### Exercise details
Please return the lines below verbatim, beginning at the one that has "def groupOr0 (s" and stopping after the one that has "def execGlanceWindowOpen (m", and add no other lines.
───── Source material ─────
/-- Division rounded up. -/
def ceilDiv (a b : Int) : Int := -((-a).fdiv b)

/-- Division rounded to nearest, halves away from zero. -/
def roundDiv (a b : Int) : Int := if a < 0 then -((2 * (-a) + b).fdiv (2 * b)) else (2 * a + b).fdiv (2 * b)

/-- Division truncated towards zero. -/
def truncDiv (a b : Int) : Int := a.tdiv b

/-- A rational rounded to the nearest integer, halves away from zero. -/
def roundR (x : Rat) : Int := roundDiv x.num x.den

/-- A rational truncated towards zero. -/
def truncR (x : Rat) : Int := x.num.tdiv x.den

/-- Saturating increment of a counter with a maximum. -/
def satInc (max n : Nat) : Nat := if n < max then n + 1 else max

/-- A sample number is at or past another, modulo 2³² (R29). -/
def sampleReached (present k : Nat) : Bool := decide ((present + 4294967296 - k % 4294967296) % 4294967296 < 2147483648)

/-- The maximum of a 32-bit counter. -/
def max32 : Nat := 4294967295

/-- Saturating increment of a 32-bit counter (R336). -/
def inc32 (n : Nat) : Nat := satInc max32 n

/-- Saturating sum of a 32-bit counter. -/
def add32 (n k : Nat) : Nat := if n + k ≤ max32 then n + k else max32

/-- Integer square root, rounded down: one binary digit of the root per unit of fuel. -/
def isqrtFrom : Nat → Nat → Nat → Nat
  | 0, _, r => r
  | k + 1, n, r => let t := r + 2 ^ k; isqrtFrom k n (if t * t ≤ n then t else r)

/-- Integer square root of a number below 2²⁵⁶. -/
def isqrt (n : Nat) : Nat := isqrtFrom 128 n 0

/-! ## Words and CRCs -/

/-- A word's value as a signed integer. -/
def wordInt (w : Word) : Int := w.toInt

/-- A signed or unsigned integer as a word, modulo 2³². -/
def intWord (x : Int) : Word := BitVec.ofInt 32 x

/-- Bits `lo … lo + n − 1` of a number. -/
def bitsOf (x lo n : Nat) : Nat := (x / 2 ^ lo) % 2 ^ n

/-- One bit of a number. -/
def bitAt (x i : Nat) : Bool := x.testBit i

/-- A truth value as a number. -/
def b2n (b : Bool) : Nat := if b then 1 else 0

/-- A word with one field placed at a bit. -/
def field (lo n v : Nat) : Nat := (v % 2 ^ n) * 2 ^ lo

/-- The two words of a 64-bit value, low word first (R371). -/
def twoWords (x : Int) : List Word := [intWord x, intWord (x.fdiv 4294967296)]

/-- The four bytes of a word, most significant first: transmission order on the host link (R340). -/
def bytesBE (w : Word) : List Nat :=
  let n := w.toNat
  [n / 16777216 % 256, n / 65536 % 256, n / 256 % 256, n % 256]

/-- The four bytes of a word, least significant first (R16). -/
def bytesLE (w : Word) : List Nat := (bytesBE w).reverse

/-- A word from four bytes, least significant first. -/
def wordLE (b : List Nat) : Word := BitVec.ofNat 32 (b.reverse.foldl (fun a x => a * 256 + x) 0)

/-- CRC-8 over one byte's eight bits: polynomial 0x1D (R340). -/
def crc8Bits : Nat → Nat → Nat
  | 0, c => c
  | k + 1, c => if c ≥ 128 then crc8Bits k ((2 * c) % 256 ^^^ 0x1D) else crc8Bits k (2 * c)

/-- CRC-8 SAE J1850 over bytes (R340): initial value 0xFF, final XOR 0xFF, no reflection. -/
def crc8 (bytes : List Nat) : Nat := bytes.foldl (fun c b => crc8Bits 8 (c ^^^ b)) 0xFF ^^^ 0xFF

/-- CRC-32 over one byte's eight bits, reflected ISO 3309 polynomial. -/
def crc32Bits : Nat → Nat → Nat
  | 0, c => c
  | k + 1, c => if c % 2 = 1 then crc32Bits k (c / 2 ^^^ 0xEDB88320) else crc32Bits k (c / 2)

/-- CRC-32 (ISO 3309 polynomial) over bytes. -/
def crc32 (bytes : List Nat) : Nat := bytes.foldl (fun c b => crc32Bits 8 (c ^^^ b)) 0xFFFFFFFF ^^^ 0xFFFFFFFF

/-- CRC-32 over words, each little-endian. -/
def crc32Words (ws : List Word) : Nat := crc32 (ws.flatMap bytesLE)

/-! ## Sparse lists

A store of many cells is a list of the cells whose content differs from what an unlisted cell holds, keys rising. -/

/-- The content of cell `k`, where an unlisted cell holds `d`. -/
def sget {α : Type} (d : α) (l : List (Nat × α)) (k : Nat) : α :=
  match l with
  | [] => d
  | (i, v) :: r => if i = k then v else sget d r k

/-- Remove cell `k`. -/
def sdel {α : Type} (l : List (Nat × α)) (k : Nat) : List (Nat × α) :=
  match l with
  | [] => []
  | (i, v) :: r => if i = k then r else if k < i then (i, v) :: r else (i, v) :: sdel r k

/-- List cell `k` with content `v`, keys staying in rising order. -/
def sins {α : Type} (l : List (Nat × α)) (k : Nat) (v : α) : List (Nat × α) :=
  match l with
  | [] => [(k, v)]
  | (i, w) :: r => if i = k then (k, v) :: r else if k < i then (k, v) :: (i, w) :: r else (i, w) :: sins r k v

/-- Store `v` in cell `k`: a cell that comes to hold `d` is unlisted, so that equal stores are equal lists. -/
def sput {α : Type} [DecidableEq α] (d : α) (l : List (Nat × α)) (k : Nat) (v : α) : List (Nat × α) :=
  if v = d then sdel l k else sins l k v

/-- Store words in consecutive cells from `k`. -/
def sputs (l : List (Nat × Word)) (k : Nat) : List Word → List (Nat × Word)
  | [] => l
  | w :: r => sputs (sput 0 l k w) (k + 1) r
─────
───── Source material ─────
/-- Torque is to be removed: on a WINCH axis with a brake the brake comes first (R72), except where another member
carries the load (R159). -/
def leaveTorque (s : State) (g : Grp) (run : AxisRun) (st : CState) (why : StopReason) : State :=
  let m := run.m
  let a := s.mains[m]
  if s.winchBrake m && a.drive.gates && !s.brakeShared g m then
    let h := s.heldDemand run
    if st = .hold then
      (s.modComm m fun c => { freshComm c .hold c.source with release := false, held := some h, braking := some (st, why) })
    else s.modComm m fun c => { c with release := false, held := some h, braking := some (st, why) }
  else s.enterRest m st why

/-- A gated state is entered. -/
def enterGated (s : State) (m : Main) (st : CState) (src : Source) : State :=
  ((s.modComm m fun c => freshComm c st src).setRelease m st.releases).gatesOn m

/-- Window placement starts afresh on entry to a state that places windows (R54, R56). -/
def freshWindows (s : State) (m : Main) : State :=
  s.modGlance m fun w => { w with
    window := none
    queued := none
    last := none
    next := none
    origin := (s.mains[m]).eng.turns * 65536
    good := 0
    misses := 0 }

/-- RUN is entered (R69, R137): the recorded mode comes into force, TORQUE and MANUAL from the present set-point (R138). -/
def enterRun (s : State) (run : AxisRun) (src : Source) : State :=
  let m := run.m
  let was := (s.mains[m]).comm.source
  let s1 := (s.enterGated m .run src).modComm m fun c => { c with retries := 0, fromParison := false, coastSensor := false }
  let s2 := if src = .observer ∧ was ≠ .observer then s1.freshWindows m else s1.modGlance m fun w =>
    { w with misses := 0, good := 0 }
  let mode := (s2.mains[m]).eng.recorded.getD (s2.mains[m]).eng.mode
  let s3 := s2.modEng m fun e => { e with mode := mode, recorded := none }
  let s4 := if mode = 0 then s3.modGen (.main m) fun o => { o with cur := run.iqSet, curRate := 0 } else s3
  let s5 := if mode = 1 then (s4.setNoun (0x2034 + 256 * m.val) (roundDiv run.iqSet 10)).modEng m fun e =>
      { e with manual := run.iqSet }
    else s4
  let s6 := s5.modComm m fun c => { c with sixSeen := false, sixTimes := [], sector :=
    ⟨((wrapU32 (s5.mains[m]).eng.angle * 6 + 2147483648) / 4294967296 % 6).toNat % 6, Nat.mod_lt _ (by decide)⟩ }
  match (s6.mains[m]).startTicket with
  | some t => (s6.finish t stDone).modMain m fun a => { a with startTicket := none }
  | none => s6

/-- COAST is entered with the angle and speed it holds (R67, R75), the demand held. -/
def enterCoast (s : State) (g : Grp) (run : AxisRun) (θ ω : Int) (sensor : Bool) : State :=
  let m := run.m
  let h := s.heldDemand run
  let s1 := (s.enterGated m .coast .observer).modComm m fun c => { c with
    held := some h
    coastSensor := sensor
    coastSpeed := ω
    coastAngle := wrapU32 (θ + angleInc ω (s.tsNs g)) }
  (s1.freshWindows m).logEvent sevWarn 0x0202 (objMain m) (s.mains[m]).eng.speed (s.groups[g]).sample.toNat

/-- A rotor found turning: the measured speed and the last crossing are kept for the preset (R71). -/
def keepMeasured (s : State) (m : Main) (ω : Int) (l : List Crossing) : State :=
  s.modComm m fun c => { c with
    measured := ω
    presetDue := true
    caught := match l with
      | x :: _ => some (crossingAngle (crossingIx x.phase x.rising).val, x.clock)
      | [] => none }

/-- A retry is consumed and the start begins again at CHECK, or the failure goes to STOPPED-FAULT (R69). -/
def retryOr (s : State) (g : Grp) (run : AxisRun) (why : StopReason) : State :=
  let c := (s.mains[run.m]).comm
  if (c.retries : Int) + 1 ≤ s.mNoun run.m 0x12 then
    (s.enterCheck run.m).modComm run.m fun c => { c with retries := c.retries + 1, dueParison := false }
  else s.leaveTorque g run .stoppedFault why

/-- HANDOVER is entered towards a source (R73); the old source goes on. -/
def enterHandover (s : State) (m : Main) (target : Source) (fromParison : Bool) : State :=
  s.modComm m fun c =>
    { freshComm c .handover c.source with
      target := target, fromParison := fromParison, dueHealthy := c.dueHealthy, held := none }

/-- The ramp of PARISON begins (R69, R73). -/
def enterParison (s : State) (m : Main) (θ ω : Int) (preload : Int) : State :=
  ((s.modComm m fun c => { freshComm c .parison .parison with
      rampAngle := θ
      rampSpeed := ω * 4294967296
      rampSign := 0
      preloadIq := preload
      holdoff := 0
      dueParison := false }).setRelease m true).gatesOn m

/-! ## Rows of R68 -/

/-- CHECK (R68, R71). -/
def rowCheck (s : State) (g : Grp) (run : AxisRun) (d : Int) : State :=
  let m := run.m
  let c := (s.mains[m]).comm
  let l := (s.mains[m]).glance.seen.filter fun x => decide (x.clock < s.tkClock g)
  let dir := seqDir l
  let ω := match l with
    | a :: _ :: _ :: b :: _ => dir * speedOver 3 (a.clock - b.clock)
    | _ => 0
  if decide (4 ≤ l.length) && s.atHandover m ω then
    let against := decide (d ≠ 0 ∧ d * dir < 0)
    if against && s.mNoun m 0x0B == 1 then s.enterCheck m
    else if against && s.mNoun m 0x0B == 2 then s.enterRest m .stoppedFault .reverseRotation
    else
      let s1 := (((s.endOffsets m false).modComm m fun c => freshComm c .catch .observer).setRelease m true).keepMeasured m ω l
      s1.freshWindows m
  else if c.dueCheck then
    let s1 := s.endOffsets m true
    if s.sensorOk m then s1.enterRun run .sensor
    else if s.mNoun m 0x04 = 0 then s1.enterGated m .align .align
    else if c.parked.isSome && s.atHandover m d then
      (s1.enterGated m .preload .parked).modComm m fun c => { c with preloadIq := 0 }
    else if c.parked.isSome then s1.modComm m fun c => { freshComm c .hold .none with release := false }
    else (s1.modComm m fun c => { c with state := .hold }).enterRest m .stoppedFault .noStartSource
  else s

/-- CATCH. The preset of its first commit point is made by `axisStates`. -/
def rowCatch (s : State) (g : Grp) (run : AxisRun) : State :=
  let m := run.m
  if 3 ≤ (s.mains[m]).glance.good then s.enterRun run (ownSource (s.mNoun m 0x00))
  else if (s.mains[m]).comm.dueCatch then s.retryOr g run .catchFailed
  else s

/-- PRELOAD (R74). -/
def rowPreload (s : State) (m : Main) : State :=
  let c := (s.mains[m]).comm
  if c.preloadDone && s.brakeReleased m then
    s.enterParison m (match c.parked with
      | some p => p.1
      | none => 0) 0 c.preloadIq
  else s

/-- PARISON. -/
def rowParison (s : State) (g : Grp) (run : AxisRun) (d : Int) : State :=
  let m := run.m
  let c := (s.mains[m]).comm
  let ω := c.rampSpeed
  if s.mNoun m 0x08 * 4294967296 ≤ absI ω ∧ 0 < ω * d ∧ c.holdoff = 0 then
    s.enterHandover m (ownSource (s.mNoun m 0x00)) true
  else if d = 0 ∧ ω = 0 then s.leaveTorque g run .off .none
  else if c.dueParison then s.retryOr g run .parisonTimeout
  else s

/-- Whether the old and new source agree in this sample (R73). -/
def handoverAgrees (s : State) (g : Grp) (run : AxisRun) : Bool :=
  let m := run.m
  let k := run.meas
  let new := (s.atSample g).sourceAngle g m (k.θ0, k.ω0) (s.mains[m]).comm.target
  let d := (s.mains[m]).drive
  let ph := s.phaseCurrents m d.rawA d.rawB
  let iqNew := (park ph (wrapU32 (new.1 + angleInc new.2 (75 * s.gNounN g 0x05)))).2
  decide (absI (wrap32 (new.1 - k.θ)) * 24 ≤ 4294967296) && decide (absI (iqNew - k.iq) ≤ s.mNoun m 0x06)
─────
───── Source material ─────
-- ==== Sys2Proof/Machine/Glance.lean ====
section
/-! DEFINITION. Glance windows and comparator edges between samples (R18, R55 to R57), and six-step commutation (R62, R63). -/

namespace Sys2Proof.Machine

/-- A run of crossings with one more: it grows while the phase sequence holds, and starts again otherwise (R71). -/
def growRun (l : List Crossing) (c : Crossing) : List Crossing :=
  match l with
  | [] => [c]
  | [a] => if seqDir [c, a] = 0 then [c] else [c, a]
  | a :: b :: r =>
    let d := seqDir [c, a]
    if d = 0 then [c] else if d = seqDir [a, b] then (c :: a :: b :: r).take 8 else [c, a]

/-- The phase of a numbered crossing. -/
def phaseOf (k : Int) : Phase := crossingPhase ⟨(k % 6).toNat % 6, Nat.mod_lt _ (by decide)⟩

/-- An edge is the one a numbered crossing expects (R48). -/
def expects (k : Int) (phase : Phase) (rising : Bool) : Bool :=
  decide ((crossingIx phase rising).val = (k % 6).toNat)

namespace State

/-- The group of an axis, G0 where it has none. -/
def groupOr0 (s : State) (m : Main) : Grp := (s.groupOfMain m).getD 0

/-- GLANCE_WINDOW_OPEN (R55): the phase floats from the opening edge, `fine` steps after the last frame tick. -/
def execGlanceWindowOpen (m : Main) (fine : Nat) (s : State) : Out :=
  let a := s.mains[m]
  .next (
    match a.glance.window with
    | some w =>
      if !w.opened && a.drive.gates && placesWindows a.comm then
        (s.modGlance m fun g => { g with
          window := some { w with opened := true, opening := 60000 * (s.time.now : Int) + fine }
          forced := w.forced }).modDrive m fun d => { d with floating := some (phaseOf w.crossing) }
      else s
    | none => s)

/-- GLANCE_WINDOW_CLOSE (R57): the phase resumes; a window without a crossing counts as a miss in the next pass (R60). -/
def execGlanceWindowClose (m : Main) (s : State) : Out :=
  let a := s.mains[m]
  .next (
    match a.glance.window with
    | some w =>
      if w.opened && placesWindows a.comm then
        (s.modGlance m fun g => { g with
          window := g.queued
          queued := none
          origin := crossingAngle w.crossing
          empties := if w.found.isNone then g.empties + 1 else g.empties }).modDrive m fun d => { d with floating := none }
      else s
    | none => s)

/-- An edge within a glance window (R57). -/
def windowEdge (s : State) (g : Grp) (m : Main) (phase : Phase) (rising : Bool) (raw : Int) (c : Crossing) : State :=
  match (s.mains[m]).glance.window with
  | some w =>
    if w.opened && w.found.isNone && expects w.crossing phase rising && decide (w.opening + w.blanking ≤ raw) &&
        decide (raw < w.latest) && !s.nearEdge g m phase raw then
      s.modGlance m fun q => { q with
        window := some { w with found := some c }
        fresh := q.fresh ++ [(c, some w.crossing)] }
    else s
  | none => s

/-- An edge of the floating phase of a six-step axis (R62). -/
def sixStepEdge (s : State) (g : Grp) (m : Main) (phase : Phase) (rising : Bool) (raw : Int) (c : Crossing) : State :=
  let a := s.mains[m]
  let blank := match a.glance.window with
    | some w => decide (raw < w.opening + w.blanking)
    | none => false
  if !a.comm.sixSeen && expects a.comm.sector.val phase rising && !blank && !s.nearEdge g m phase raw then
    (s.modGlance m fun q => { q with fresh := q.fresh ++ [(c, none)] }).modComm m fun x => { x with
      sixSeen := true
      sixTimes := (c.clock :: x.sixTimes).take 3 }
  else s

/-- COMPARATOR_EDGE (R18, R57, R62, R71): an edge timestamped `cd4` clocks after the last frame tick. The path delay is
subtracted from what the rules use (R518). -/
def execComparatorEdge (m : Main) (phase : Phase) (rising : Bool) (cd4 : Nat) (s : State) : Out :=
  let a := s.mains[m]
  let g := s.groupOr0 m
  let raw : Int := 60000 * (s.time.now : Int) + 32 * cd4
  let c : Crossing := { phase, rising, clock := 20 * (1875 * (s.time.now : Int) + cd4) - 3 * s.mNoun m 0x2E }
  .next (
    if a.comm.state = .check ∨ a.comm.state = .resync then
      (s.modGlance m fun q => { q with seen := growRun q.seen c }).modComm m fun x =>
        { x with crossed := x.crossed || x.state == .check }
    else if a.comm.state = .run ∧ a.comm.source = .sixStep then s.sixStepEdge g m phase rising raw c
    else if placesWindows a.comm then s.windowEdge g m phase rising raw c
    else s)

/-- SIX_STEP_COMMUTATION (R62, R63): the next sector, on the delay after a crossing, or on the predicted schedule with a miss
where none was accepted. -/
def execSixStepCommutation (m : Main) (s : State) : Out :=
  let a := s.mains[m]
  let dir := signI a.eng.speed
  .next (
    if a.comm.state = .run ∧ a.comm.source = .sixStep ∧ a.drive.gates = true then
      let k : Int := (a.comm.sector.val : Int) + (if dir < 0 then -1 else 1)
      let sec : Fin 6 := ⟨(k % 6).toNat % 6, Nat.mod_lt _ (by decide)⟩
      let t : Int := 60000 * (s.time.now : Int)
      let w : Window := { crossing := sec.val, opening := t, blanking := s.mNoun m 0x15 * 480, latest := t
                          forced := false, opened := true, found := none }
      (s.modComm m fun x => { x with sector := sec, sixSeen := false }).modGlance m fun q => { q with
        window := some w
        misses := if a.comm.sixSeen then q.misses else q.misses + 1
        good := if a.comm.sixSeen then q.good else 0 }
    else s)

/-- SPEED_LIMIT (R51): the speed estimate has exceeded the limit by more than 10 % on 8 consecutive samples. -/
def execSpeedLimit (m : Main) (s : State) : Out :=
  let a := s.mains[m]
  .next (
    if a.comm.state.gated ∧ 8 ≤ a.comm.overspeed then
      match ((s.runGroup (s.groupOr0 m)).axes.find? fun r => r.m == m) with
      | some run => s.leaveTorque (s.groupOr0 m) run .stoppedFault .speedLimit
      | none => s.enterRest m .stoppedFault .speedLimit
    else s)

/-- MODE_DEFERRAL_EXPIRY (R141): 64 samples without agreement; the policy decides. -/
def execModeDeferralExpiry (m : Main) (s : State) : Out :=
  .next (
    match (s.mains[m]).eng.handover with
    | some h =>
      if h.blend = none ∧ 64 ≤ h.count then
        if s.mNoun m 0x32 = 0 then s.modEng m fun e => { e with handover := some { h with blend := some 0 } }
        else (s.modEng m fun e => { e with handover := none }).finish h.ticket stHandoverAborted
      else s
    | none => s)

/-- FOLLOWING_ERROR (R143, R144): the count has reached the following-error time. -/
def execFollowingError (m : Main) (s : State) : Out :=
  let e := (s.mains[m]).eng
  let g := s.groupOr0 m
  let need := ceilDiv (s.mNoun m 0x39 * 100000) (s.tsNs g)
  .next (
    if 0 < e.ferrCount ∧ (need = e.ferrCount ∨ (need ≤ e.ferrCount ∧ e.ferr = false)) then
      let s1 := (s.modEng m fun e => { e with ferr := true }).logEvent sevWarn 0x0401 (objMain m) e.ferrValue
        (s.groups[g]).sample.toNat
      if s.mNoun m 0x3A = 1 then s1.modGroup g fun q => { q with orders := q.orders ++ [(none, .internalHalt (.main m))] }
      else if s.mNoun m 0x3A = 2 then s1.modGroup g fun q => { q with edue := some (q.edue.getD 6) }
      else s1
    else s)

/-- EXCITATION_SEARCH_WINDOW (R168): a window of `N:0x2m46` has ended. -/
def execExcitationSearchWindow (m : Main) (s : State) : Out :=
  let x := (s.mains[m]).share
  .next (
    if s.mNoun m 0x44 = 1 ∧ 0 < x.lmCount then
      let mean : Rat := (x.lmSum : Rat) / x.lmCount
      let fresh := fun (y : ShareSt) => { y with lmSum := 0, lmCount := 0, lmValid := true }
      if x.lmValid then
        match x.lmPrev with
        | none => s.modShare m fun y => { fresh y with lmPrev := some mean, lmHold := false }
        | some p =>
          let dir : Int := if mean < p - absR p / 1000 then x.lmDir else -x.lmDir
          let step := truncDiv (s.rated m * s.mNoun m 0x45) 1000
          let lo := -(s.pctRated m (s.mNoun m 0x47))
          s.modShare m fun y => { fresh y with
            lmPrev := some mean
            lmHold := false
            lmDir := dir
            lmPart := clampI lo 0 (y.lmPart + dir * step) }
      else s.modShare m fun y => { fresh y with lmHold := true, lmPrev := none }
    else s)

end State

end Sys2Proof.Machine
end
─────
### Answer to this exercise
def groupOr0 (s : State) (m : Main) : Grp := (s.groupOfMain m).getD 0

/-- GLANCE_WINDOW_OPEN (R55): the phase floats from the opening edge, `fine` steps after the last frame tick. -/
def execGlanceWindowOpen (m : Main) (fine : Nat) (s : State) : Out :=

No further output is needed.